GitHub - zjunlp/LabVLA: LabVLA: Grounding Vision–Language–Action Models in Scientific Laboratories

The First Vision-Language-Action Foundation Model for Scientific Laboratories

LabVLA turns a Qwen3-VL-4B-Instruct vision–language backbone into a real-time robot controller through a DiT flow-matching action expert, trained with the π0.5 recipe: FAST action-token pre-training → flow-matching post-training with knowledge insulation → task fine-tuning.
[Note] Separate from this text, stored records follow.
@[simp] theorem State.busAssert_mem : (s.busAssert m).mem = s.mem := rfl
@[simp] theorem State.busAssert_x : (s.busAssert m).x = s.x := rfl
@[simp] theorem State.busAssert_cp : (s.busAssert m).cp = s.cp := rfl
@[simp] theorem State.busAssert_ir : (s.busAssert m).ir = s.ir := rfl
@[simp] theorem State.busAssert_busActive : (s.busAssert m).busActive = true := rfl
@[simp] theorem State.busAssert_busMessage : (s.busAssert m).busMessage = m := rfl
@[simp] theorem State.busAssert_cycleTime : (s.busAssert m).cycleTime = s.cycleTime := rfl
@[simp] theorem State.busAssert_currentTarget : (s.busAssert m).currentTarget = s.currentTarget := rfl
@[simp] theorem State.busAssert_pendingOpcode : (s.busAssert m).pendingOpcode = s.pendingOpcode := rfl
@[simp] theorem State.busAssert_pendingOperandOne : (s.busAssert m).pendingOperandOne = s.pendingOperandOne := rfl
@[simp] theorem State.busAssert_pendingOperandTwo : (s.busAssert m).pendingOperandTwo = s.pendingOperandTwo := rfl
@[simp] theorem State.busAssert_pendingResult : (s.busAssert m).pendingResult = s.pendingResult := rfl
@[simp] theorem State.busAssert_phase : (s.busAssert m).phase = s.phase := rfl
@[simp] theorem State.busAssert_seq : (s.busAssert m).seq = s.seq := rfl
@[simp] theorem State.busAssert_fault : (s.busAssert m).fault = s.fault := rfl
@[simp] theorem State.busAssert_refused : (s.busAssert m).refused = s.refused := rfl
@[simp] theorem State.busAssert_params : (s.busAssert m).params = s.params := rfl

end busAssert

section busRelease

variable (s : State) 

@[simp] theorem State.busRelease_mem : (s.busRelease).mem = s.mem := rfl
@[simp] theorem State.busRelease_x : (s.busRelease).x = s.x := rfl
@[simp] theorem State.busRelease_cp : (s.busRelease).cp = s.cp := rfl
@[simp] theorem State.busRelease_ir : (s.busRelease).ir = s.ir := rfl
@[simp] theorem State.busRelease_busActive : (s.busRelease).busActive = false := rfl
@[simp] theorem State.busRelease_busMessage : (s.busRelease).busMessage = [] := rfl
@[simp] theorem State.busRelease_cycleTime : (s.busRelease).cycleTime = s.cycleTime := rfl
@[simp] theorem State.busRelease_currentTarget : (s.busRelease).currentTarget = s.currentTarget := rfl
@[simp] theorem State.busRelease_pendingOpcode : (s.busRelease).pendingOpcode = s.pendingOpcode := rfl
@[simp] theorem State.busRelease_pendingOperandOne : (s.busRelease).pendingOperandOne = s.pendingOperandOne := rfl
@[simp] theorem State.busRelease_pendingOperandTwo : (s.busRelease).pendingOperandTwo = s.pendingOperandTwo := rfl
@[simp] theorem State.busRelease_pendingResult : (s.busRelease).pendingResult = s.pendingResult := rfl
@[simp] theorem State.busRelease_phase : (s.busRelease).phase = s.phase := rfl
@[simp] theorem State.busRelease_seq : (s.busRelease).seq = s.seq := rfl
@[simp] theorem State.busRelease_fault : (s.busRelease).fault = s.fault := rfl
@[simp] theorem State.busRelease_refused : (s.busRelease).refused = s.refused := rfl
@[simp] theorem State.busRelease_params : (s.busRelease).params = s.params := rfl

end busRelease

section stage

variable (s : State) (op : AluOp) (v w : Num64) (a : RegName)

@[simp] theorem State.stage_mem : (s.stage op v w a).mem = s.mem := rfl
@[simp] theorem State.stage_x : (s.stage op v w a).x = s.x := rfl
@[simp] theorem State.stage_cp : (s.stage op v w a).cp = s.cp := rfl
@[simp] theorem State.stage_ir : (s.stage op v w a).ir = s.ir := rfl
@[simp] theorem State.stage_busActive : (s.stage op v w a).busActive = s.busActive := rfl
@[simp] theorem State.stage_busMessage : (s.stage op v w a).busMessage = s.busMessage := rfl
@[simp] theorem State.stage_cycleTime : (s.stage op v w a).cycleTime = s.cycleTime := rfl
@[simp] theorem State.stage_currentTarget : (s.stage op v w a).currentTarget = some a := rfl
@[simp] theorem State.stage_pendingOpcode : (s.stage op v w a).pendingOpcode = some op := rfl
@[simp] theorem State.stage_pendingOperandOne : (s.stage op v w a).pendingOperandOne = some v := rfl
@[simp] theorem State.stage_pendingOperandTwo : (s.stage op v w a).pendingOperandTwo = some w := rfl
@[simp] theorem State.stage_pendingResult : (s.stage op v w a).pendingResult = s.pendingResult := rfl
@[simp] theorem State.stage_phase : (s.stage op v w a).phase = s.phase := rfl
@[simp] theorem State.stage_seq : (s.stage op v w a).seq = s.seq := rfl
@[simp] theorem State.stage_fault : (s.stage op v w a).fault = s.fault := rfl
@[simp] theorem State.stage_refused : (s.stage op v w a).refused = s.refused := rfl
@[simp] theorem State.stage_params : (s.stage op v w a).params = s.params := rfl

end stage

section raiseFault

variable (s : State) (k : FaultKind)

@[simp] theorem State.raiseFault_mem : (s.raiseFault k).mem = s.mem := rfl
@[simp] theorem State.raiseFault_x : (s.raiseFault k).x = s.x := rfl
@[simp] theorem State.raiseFault_cp : (s.raiseFault k).cp = s.cp := rfl
@[simp] theorem State.raiseFault_ir : (s.raiseFault k).ir = s.ir := rfl
@[simp] theorem State.raiseFault_busActive : (s.raiseFault k).busActive = s.busActive := rfl
@[simp] theorem State.raiseFault_busMessage : (s.raiseFault k).busMessage = s.busMessage := rfl
@[simp] theorem State.raiseFault_cycleTime : (s.raiseFault k).cycleTime = s.cycleTime := rfl
@[simp] theorem State.raiseFault_currentTarget : (s.raiseFault k).currentTarget = s.currentTarget := rfl
@[simp] theorem State.raiseFault_pendingOpcode : (s.raiseFault k).pendingOpcode = s.pendingOpcode := rfl
@[simp] theorem State.raiseFault_pendingOperandOne : (s.raiseFault k).pendingOperandOne = s.pendingOperandOne := rfl
@[simp] theorem State.raiseFault_pendingOperandTwo : (s.raiseFault k).pendingOperandTwo = s.pendingOperandTwo := rfl
@[simp] theorem State.raiseFault_pendingResult : (s.raiseFault k).pendingResult = s.pendingResult := rfl
@[simp] theorem State.raiseFault_phase : (s.raiseFault k).phase = s.phase := rfl
@[simp] theorem State.raiseFault_seq : (s.raiseFault k).seq = s.seq := rfl
@[simp] theorem State.raiseFault_fault : (s.raiseFault k).fault = some k := rfl
@[simp] theorem State.raiseFault_refused : (s.raiseFault k).refused = s.refused := rfl
@[simp] theorem State.raiseFault_params : (s.raiseFault k).params = s.params := rfl

end raiseFault

section refuse

variable (s : State) (k : RefusalKind)

@[simp] theorem State.refuse_mem : (s.refuse k).mem = s.mem := rfl
@[simp] theorem State.refuse_x : (s.refuse k).x = s.x := rfl
@[simp] theorem State.refuse_cp : (s.refuse k).cp = s.cp := rfl
@[simp] theorem State.refuse_ir : (s.refuse k).ir = s.ir := rfl
@[simp] theorem State.refuse_busActive : (s.refuse k).busActive = s.busActive := rfl
@[simp] theorem State.refuse_busMessage : (s.refuse k).busMessage = s.busMessage := rfl
@[simp] theorem State.refuse_cycleTime : (s.refuse k).cycleTime = s.cycleTime := rfl
@[simp] theorem State.refuse_currentTarget : (s.refuse k).currentTarget = s.currentTarget := rfl
@[simp] theorem State.refuse_pendingOpcode : (s.refuse k).pendingOpcode = s.pendingOpcode := rfl
@[simp] theorem State.refuse_pendingOperandOne : (s.refuse k).pendingOperandOne = s.pendingOperandOne := rfl
@[simp] theorem State.refuse_pendingOperandTwo : (s.refuse k).pendingOperandTwo = s.pendingOperandTwo := rfl
@[simp] theorem State.refuse_pendingResult : (s.refuse k).pendingResult = s.pendingResult := rfl
@[simp] theorem State.refuse_phase : (s.refuse k).phase = s.phase := rfl
@[simp] theorem State.refuse_seq : (s.refuse k).seq = s.seq := rfl
@[simp] theorem State.refuse_fault : (s.refuse k).fault = s.fault := rfl
@[simp] theorem State.refuse_refused : (s.refuse k).refused = some k := rfl
@[simp] theorem State.refuse_params : (s.refuse k).params = s.params := rfl

end refuse

section fetched

variable (s : State) (l : Text)

@[simp] theorem State.fetched_mem : (s.fetched l).mem = s.mem := rfl
@[simp] theorem State.fetched_x : (s.fetched l).x = s.x := rfl
@[simp] theorem State.fetched_cp : (s.fetched l).cp = s.cp := rfl
@[simp] theorem State.fetched_ir : (s.fetched l).ir = some ⟨.direct, l⟩ := rfl
@[simp] theorem State.fetched_busActive : (s.fetched l).busActive = false := rfl
@[simp] theorem State.fetched_busMessage : (s.fetched l).busMessage = [] := rfl
@[simp] theorem State.fetched_cycleTime : (s.fetched l).cycleTime = s.cycleTime := rfl
@[simp] theorem State.fetched_currentTarget : (s.fetched l).currentTarget = s.currentTarget := rfl
@[simp] theorem State.fetched_pendingOpcode : (s.fetched l).pendingOpcode = s.pendingOpcode := rfl
@[simp] theorem State.fetched_pendingOperandOne : (s.fetched l).pendingOperandOne = s.pendingOperandOne := rfl
@[simp] theorem State.fetched_pendingOperandTwo : (s.fetched l).pendingOperandTwo = s.pendingOperandTwo := rfl
@[simp] theorem State.fetched_pendingResult : (s.fetched l).pendingResult = s.pendingResult := rfl
@[simp] theorem State.fetched_phase : (s.fetched l).phase = s.phase := rfl
@[simp] theorem State.fetched_seq : (s.fetched l).seq = s.seq := rfl
@[simp] theorem State.fetched_fault : (s.fetched l).fault = s.fault := rfl
@[simp] theorem State.fetched_refused : (s.fetched l).refused = s.refused := rfl
@[simp] theorem State.fetched_params : (s.fetched l).params = s.params := rfl

end fetched

section atResolve

variable (s : State) (w : Which) (op : AluOp) (a : RegName) (b : Token) (v : Int)

@[simp] theorem State.atResolve_mem : (s.atResolve w op a b v).mem = s.mem := rfl
@[simp] theorem State.atResolve_x : (s.atResolve w op a b v).x = s.x := rfl
@[simp] theorem State.atResolve_cp : (s.atResolve w op a b v).cp = s.cp := rfl
@[simp] theorem State.atResolve_ir : (s.atResolve w op a b v).ir = s.ir := rfl
@[simp] theorem State.atResolve_busActive : (s.atResolve w op a b v).busActive = true := rfl
@[simp] theorem State.atResolve_busMessage : (s.atResolve w op a b v).busMessage = Config.msgResolve op a b := rfl
@[simp] theorem State.atResolve_cycleTime : (s.atResolve w op a b v).cycleTime = s.cycleTime := rfl
@[simp] theorem State.atResolve_currentTarget : (s.atResolve w op a b v).currentTarget = s.currentTarget := rfl
@[simp] theorem State.atResolve_pendingOpcode : (s.atResolve w op a b v).pendingOpcode = s.pendingOpcode := rfl
@[simp] theorem State.atResolve_pendingOperandOne : (s.atResolve w op a b v).pendingOperandOne = s.pendingOperandOne := rfl
@[simp] theorem State.atResolve_pendingOperandTwo : (s.atResolve w op a b v).pendingOperandTwo = s.pendingOperandTwo := rfl
@[simp] theorem State.atResolve_pendingResult : (s.atResolve w op a b v).pendingResult = s.pendingResult := rfl
@[simp] theorem State.atResolve_phase : (s.atResolve w op a b v).phase = .resolveHold s.cell w op a (ofInt v) := rfl
@[simp] theorem State.atResolve_seq : (s.atResolve w op a b v).seq = s.seq := rfl
@[simp] theorem State.atResolve_fault : (s.atResolve w op a b v).fault = s.fault := rfl
@[simp] theorem State.atResolve_refused : (s.atResolve w op a b v).refused = s.refused := rfl
@[simp] theorem State.atResolve_params : (s.atResolve w op a b v).params = s.params := rfl

end atResolve

section atCompute

variable (s : State) (w : Which) (op : AluOp) (v u : Num64) (t : RegName)

@[simp] theorem State.atCompute_mem : (s.atCompute w op v u t).mem = s.mem := rfl
@[simp] theorem State.atCompute_x : (s.atCompute w op v u t).x = s.x := rfl
@[simp] theorem State.atCompute_cp : (s.atCompute w op v u t).cp = s.cp := rfl
@[simp] theorem State.atCompute_ir : (s.atCompute w op v u t).ir = s.ir := rfl
@[simp] theorem State.atCompute_busActive : (s.atCompute w op v u t).busActive = true := rfl
@[simp] theorem State.atCompute_busMessage : (s.atCompute w op v u t).busMessage = Config.msgCompute t := rfl
@[simp] theorem State.atCompute_cycleTime : (s.atCompute w op v u t).cycleTime = s.cycleTime := rfl
@[simp] theorem State.atCompute_currentTarget : (s.atCompute w op v u t).currentTarget = s.currentTarget := rfl
@[simp] theorem State.atCompute_pendingOpcode : (s.atCompute w op v u t).pendingOpcode = s.pendingOpcode := rfl
@[simp] theorem State.atCompute_pendingOperandOne : (s.atCompute w op v u t).pendingOperandOne = s.pendingOperandOne := rfl
@[simp] theorem State.atCompute_pendingOperandTwo : (s.atCompute w op v u t).pendingOperandTwo = s.pendingOperandTwo := rfl
@[simp] theorem State.atCompute_pendingResult : (s.atCompute w op v u t).pendingResult = some (alu op v u) := rfl
@[simp] theorem State.atCompute_phase : (s.atCompute w op v u t).phase = .computeHold s.cell w := rfl
@[simp] theorem State.atCompute_seq : (s.atCompute w op v u t).seq = s.seq := rfl
@[simp] theorem State.atCompute_fault : (s.atCompute w op v u t).fault = s.fault := rfl
@[simp] theorem State.atCompute_refused : (s.atCompute w op v u t).refused = s.refused := rfl
@[simp] theorem State.atCompute_params : (s.atCompute w op v u t).params = s.params := rfl

end atCompute

/-! ### The address path and the write-back -/

/-- R92: the memory-address-resolution path does nothing. -/
@[simp] theorem State.addressPath_eq (s : State) (a : RegName) : s.addressPath a = s := by
  simp [State.addressPath]

theorem State.writeTarget_cp_name (s : State) (r : Num64) :
    s.writeTarget cpName r = { s with cp := ⟨.direct, r⟩ } := by simp [State.writeTarget]

theorem State.writeTarget_of_ne {n : RegName} (h : n ≠ cpName) (s : State) (r : Num64) :
    s.writeTarget n r = s.writeReg n r := by simp [State.writeTarget, h]

section writeTarget

variable (s : State) (n : RegName) (r : Num64)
This README covers installation, training, and deployment — method details are in the paper.

✨ Features • 📋 TODO • 📦 Installation • 🚀 Quick Start • 🎓 Training • 🔧 Fine-tuning • 📡 Deployment • 📝 Citation

✨ Features

🎓 The recipe — every stage in one framework

Mode	What it does
VLM pre-training	FAST action-token cross-entropy on the VLM backbone.
Flow-matching post-training	Trains the DiT action expert to generate 50-step continuous action chunks.
Knowledge Isolation (KI)	Stop-gradient between VLM and action expert.
Task fine-tuning	Fine-tuning for downstream tasks.
Multi-dataset & VQA co-training	π0-style mixture with homogeneous batches.
delta / abs action modes	Per-dimension `delta_mask` — arm joints delta, gripper absolute, in one vector.

⚙️ Engineering

🚀 Efficiency — selective gradient checkpointing (only a subset of modules — e.g. visual encoder or language model — is checkpointed per stage), Liger-Kernel fused ops, DeepSpeed ZeRO-2, and EMA offload together keep per-GPU batch size at 64 on 80 GB A100 with minimal speed penalty.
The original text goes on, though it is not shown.